/-- Step 5: QOWN is killed once its fence has drained (R179, R395). -/
def State.killOwner (s : State) (vd q : Nat) : State :=
  let d := (s.queue vd q).qown
  let done (s : State) : State := s.modQueue vd q (fun x => { x with qkstat := 2 })
  if (s.quota vd).dcap ≤ d ∨ s.dstate vd d = 0 then done s
  else if s.dstate vd d = 2 ∧ !(s.vd vd).fencing.contains d then done (s.revokeEnd vd d true)
  else
    let s1 := if (s.vd vd).fencing.contains d then s
      else (s.revoke vd d).modVd vd (fun v => { v with fencing := d :: v.fencing })
    if s1.fenceOpen vd d then s1 else done (s1.revokeEnd vd d true)

/-- A kill that has been accepted goes on: steps 1 to 4 once the overflow lists can be reached, then QOWN's kill, if it has been
asked for, as its fence drains (R125, R395). -/
def State.killOn (s : State) (vd q : Nat) : State :=
  let x := s.queue vd q
  match if x.qkleft then s.listsWait (s.launches.filter (fun l => l.vdev == vd && l.queue == q)) else none with
  | some t => t
  | none =>
    let s1 := if x.qkleft then (s.killQueue vd q).modQueue vd q (fun x => { x with qkleft := false }) else s
    if !x.qkdom then s1.modQueue vd q (fun x => { x with qkstat := 2 })
    else if s1.tablesHeld vd then s1
    else s1.killOwner vd q

/-- QUEUE_KILL: a write of GO to QKILL starts the kill; while it is BUSY the kill goes on with what had been asked (R394,
R395). -/
def execQueueKill (vd q : Nat) (domk : Bool) (s : State) : Out :=
  let x := s.queue vd q
  let asked := s.modQueue vd q (fun x => { x with qgo := true, qdomk := domk })
  if !s.queueRegs vd q then .next s
  else if x.qkstat = 1 then .next (s.killOn vd q)
  else if !s.portOpen vd then .next s
  else if domk ∧ x.qown = 0 then .next (asked.modQueue vd q (fun x => { x with qkstat := 3 }))
  else .next ((asked.modQueue vd q (fun x => { x with qkstat := 1, qkdom := domk, qkleft := true, state := .idle })).killOn vd q)

/-! ### The Regulator -/

/-- Regulator slot. -/
def State.reg (s : State) (n : Nat) : RegSlot := mapGet {} n s.regs

/-- The slot is due (R167). -/
def State.regDue (s : State) (r : RegSlot) : Bool :=
  r.arm && decide (r.next ≤ s.modl.rclk) && (r.infl == 0 || !s.launches.any (fun l => l.lid == r.infl))

/-- REGULATOR_FIRE: a slot that is due enqueues its record (R136, R167). -/
def execRegulatorFire (slot : Nat) (s : State) : Out :=
  let r := s.reg slot
  if 256 ≤ slot ∨ !s.regDue r then .next s
  else
    let k := if r.period < s.modl.rclk - r.next then (s.modl.rclk - r.next) / r.period else 0
    let ovr := min (r.rgovr + k) (2 ^ 32 - 1)
    let next := (r.next + k * r.period + r.period) % 2 ^ 64
    let s1 := if k = 0 then s else s.postEvent r.vdev (event 0 8 slot ovr 0)
    let set (s : State) (lid : Nat) : State :=
      { s with regs := mapPut slot { r with rgovr := ovr, next := next, infl := lid } s.regs }
    if !s1.queueIs r.vdev r.queue then .next (set s1 0)
    else
      let w := s1.qWho r.vdev r.queue
      let go : M (Option Nat) := do
        let b ← attempt (unitRead none w r.rcd 128)
        match b with
        | .error _ => do
          change (fun s => s.postEvent r.vdev (event 0 7 r.queue r.rcd 8))
          pure none
        | .ok b => do
          let n ← submit { lid := 0, vdev := r.vdev, queue := r.queue, base := w.dom, rcd := LRec.ofBytes b, addr := r.rcd
                           slot := some slot }
          pure (some n)
      match go s1 with
      | .ok n t => .next (set t (n.getD 0))
      | .error .waitAt t => .next { s with pulls := t.pulls }
      | .error _ _ => .next s

end Sys2Proof.Machine
end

Task prompt
Your answer should be each line from the preceding material in which the word "been" occurs.

Written answer
/-- A kill that has been accepted goes on: steps 1 to 4 once the overflow lists can be reached, then QOWN's kill, if it has been
/-- QUEUE_KILL: a write of GO to QKILL starts the kill; while it is BUSY the kill goes on with what had been asked (R394,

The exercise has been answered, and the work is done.